[LISTED RECORDS]
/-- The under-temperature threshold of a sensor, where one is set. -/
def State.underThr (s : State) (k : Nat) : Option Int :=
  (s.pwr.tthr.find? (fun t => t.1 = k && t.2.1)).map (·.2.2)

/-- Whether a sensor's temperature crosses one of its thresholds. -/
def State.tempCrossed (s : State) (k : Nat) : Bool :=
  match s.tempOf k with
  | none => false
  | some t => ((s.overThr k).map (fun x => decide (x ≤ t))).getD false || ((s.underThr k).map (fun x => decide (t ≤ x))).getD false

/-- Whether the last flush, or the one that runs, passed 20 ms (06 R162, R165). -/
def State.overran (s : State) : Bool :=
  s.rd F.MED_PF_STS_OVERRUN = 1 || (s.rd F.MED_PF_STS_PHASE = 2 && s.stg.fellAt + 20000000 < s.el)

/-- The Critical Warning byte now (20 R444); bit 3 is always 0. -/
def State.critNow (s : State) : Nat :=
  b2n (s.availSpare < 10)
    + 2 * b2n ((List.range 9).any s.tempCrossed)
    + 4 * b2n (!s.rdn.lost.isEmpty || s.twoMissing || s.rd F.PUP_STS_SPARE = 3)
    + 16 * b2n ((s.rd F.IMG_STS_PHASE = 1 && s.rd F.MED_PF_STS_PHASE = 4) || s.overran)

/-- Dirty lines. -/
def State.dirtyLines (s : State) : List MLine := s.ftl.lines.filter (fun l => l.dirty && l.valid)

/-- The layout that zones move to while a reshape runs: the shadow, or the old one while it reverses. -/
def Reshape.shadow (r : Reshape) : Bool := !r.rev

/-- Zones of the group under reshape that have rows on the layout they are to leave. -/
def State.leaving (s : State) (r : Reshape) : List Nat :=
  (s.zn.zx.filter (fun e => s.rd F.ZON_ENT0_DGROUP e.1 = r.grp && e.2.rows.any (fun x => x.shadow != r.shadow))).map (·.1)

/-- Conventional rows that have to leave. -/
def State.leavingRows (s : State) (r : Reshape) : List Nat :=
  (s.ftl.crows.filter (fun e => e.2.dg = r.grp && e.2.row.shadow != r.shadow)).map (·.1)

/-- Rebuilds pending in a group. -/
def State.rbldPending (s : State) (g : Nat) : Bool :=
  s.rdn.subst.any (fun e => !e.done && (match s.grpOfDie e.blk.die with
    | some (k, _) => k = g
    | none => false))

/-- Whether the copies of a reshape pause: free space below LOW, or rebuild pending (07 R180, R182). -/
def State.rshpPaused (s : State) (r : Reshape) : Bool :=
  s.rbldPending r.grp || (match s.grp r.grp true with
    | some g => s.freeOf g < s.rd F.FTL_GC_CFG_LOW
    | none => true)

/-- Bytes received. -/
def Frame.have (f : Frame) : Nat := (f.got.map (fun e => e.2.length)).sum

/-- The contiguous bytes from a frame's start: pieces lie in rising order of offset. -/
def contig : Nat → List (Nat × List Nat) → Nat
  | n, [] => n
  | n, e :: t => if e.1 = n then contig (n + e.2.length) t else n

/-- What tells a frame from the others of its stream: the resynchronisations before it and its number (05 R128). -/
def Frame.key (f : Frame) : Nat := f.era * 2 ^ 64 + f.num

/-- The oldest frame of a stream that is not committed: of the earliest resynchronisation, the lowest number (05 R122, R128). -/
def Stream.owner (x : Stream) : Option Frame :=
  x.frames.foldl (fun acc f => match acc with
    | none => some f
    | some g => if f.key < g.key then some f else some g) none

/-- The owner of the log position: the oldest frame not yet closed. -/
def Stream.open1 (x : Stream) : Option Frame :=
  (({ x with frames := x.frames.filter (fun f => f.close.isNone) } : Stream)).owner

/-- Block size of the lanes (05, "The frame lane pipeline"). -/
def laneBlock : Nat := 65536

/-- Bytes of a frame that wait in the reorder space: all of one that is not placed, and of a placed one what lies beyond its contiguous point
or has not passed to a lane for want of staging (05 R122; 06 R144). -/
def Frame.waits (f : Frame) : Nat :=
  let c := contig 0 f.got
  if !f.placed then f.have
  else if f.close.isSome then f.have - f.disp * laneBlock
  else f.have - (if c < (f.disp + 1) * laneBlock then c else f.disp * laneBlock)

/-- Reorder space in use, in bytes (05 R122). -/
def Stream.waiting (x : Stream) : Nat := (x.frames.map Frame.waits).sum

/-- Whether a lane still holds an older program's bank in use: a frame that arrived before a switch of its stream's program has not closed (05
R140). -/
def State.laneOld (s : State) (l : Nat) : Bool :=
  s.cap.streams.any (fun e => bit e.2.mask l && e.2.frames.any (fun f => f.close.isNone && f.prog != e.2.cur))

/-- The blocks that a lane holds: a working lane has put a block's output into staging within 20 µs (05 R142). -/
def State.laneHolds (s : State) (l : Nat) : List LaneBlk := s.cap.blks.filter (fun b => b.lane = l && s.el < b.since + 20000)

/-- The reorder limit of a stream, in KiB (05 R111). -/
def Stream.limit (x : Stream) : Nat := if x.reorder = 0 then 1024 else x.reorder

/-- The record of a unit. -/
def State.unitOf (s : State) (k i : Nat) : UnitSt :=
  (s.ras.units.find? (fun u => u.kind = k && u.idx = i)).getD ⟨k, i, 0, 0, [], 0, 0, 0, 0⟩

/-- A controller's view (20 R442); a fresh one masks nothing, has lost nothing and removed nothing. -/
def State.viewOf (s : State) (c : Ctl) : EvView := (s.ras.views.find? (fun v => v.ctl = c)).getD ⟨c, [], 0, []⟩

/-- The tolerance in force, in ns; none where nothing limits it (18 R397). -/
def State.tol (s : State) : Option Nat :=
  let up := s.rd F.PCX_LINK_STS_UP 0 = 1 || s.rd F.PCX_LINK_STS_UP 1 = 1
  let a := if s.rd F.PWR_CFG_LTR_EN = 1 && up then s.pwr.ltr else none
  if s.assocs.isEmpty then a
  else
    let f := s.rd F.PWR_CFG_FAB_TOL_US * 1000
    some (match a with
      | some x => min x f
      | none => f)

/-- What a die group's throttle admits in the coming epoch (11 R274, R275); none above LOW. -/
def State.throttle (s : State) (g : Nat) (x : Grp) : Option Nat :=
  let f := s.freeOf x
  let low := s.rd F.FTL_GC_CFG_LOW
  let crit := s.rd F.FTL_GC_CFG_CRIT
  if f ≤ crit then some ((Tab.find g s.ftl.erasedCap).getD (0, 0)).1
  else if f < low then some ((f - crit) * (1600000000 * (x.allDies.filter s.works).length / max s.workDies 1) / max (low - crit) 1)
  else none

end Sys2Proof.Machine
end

[AIM OF THE TASK] When a line among the entries contains "true", pull that line out.

[RESULT OF THE TASK]
  s.rbldPending r.grp || (match s.grp r.grp true with
    | none => true)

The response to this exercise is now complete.